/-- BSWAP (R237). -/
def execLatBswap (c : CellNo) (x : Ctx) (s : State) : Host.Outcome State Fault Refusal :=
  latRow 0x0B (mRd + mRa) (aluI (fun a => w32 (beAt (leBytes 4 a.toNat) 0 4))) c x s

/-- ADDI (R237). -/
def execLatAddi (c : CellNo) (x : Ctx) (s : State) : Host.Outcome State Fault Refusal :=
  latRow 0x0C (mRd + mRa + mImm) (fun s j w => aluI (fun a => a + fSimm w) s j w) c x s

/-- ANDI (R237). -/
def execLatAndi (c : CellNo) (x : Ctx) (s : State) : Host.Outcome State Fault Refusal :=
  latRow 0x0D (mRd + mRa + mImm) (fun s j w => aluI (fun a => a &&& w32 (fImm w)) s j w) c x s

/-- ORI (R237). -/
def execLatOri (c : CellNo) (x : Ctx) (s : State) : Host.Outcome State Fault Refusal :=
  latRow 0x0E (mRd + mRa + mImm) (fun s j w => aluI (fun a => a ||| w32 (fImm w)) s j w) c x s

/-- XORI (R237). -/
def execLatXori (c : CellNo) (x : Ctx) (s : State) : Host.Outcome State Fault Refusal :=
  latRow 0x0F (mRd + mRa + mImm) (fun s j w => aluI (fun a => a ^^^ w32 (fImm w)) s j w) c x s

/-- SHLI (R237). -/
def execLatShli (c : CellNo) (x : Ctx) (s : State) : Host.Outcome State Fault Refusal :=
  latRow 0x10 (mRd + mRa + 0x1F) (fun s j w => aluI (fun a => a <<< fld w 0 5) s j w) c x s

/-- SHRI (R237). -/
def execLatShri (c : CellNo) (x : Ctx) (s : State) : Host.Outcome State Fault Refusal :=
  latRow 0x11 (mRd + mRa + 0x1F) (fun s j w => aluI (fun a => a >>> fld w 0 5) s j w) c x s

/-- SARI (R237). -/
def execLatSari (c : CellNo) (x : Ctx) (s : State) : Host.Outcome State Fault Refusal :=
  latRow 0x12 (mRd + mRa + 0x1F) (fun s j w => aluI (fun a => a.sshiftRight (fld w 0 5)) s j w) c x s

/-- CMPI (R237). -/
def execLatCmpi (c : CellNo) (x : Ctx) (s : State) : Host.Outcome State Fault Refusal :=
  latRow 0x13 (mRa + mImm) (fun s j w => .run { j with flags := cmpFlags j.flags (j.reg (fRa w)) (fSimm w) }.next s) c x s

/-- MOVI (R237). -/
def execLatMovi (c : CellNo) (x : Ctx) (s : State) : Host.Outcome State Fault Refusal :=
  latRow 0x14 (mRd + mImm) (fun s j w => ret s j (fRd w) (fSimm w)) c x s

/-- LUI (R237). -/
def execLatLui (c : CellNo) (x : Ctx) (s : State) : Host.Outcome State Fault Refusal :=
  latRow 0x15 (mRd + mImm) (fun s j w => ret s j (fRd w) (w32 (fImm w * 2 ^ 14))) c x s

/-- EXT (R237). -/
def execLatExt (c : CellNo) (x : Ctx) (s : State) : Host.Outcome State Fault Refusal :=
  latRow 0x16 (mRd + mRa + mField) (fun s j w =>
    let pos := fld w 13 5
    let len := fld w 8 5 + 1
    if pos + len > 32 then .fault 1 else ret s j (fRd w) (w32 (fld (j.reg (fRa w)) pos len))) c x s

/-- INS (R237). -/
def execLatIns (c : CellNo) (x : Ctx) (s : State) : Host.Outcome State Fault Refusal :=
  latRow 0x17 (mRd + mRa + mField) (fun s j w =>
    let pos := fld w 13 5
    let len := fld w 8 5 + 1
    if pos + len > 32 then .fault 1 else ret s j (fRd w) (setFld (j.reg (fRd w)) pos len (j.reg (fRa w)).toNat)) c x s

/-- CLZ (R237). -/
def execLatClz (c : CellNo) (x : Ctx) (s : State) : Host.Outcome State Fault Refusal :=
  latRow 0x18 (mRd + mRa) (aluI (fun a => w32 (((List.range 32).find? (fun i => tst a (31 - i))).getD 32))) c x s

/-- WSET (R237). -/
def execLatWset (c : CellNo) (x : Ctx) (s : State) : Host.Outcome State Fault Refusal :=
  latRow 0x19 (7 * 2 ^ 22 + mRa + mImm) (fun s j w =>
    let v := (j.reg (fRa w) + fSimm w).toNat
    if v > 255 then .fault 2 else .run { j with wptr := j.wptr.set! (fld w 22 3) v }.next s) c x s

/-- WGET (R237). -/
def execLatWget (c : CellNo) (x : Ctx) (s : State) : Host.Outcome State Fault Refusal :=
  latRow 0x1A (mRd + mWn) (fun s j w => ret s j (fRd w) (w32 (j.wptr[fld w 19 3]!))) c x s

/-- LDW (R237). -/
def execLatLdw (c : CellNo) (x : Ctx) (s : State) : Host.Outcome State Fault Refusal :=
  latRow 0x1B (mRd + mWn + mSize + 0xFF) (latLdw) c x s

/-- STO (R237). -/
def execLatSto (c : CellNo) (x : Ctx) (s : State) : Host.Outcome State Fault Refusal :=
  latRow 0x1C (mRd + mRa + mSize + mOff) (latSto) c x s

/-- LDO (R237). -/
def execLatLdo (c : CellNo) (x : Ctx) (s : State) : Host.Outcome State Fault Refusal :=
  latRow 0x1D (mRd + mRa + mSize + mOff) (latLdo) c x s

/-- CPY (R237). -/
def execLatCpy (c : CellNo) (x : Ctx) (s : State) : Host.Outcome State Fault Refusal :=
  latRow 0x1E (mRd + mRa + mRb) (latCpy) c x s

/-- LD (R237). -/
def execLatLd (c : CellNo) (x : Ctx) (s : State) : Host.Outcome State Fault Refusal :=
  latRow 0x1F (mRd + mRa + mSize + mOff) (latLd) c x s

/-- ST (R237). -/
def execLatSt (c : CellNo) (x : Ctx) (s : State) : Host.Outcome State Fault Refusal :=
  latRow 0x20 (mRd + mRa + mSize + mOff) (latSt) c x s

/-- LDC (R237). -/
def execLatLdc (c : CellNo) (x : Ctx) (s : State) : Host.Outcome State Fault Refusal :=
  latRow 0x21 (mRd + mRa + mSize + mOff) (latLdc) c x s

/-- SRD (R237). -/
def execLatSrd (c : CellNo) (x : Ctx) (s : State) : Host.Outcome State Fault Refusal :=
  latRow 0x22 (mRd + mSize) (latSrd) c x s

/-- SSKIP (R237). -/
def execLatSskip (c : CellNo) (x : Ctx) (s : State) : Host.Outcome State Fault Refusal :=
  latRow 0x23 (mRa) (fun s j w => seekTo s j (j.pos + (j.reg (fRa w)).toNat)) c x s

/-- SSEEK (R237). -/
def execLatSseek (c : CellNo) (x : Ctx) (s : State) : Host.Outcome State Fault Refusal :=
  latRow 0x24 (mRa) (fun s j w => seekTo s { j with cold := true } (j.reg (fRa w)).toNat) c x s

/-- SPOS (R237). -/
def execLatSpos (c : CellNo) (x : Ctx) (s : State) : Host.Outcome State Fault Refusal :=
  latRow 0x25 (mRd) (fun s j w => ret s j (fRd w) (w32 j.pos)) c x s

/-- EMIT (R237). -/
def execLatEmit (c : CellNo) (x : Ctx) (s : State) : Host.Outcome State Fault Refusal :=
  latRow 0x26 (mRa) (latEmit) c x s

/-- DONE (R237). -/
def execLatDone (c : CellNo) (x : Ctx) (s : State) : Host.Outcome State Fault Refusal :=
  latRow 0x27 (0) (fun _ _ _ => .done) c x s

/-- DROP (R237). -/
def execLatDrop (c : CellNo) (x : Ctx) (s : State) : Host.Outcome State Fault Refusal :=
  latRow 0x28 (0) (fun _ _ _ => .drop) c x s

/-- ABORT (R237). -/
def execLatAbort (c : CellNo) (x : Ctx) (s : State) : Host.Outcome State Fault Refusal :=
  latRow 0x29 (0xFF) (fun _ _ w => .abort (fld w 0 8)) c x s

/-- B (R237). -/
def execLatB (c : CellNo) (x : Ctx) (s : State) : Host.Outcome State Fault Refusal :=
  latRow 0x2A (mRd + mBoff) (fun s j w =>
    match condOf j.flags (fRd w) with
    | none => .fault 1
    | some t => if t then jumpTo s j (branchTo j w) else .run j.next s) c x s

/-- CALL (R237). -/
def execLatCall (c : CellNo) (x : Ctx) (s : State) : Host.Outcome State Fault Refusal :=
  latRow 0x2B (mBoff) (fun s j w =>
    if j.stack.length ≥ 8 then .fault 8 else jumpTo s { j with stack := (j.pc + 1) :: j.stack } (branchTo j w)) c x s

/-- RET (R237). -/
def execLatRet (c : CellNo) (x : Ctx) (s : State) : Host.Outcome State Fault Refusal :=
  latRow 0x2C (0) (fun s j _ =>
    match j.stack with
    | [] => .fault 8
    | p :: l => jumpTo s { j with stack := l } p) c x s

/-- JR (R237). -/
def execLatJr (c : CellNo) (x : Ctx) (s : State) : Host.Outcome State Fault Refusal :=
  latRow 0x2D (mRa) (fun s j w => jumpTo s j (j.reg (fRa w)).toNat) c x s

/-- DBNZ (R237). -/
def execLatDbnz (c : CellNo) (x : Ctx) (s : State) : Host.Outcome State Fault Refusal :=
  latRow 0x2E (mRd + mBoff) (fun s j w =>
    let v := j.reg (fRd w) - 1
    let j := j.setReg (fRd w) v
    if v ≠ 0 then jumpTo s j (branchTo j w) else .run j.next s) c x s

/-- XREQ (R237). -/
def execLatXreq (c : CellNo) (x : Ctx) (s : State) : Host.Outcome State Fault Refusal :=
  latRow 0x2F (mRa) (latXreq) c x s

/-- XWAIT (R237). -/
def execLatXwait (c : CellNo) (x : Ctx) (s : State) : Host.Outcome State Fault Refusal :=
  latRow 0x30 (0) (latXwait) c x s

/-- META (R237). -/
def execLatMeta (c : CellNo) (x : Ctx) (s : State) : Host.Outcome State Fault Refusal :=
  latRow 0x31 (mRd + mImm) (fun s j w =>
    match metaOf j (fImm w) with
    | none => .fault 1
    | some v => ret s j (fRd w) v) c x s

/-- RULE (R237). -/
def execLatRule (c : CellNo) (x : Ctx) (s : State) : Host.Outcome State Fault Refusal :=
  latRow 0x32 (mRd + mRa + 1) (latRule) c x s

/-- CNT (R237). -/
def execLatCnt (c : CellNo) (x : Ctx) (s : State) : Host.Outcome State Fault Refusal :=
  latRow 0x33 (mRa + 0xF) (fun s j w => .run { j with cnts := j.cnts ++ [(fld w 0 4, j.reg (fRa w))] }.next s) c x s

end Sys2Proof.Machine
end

- _Your task_: Nothing but the lines from the one with "def execLatJr (c" through the last line of the data should appear; print them exactly.

- _Result for this task_:
def execLatJr (c : CellNo) (x : Ctx) (s : State) : Host.Outcome State Fault Refusal :=
  latRow 0x2D (mRa) (fun s j w => jumpTo s j (j.reg (fRa w)).toNat) c x s

/-- DBNZ (R237). -/
def execLatDbnz (c : CellNo) (x : Ctx) (s : State) : Host.Outcome State Fault Refusal :=
  latRow 0x2E (mRd + mBoff) (fun s j w =>
    let v := j.reg (fRd w) - 1
    let j := j.setReg (fRd w) v
    if v ≠ 0 then jumpTo s j (branchTo j w) else .run j.next s) c x s

/-- XREQ (R237). -/
def execLatXreq (c : CellNo) (x : Ctx) (s : State) : Host.Outcome State Fault Refusal :=
  latRow 0x2F (mRa) (latXreq) c x s

/-- XWAIT (R237). -/
def execLatXwait (c : CellNo) (x : Ctx) (s : State) : Host.Outcome State Fault Refusal :=
  latRow 0x30 (0) (latXwait) c x s

/-- META (R237). -/
def execLatMeta (c : CellNo) (x : Ctx) (s : State) : Host.Outcome State Fault Refusal :=
  latRow 0x31 (mRd + mImm) (fun s j w =>
    match metaOf j (fImm w) with
    | none => .fault 1
    | some v => ret s j (fRd w) v) c x s

/-- RULE (R237). -/
def execLatRule (c : CellNo) (x : Ctx) (s : State) : Host.Outcome State Fault Refusal :=
  latRow 0x32 (mRd + mRa + 1) (latRule) c x s

/-- CNT (R237). -/
def execLatCnt (c : CellNo) (x : Ctx) (s : State) : Host.Outcome State Fault Refusal :=
  latRow 0x33 (mRa + 0xF) (fun s j w => .run { j with cnts := j.cnts ++ [(fld w 0 4, j.reg (fRa w))] }.next s) c x s

end Sys2Proof.Machine
end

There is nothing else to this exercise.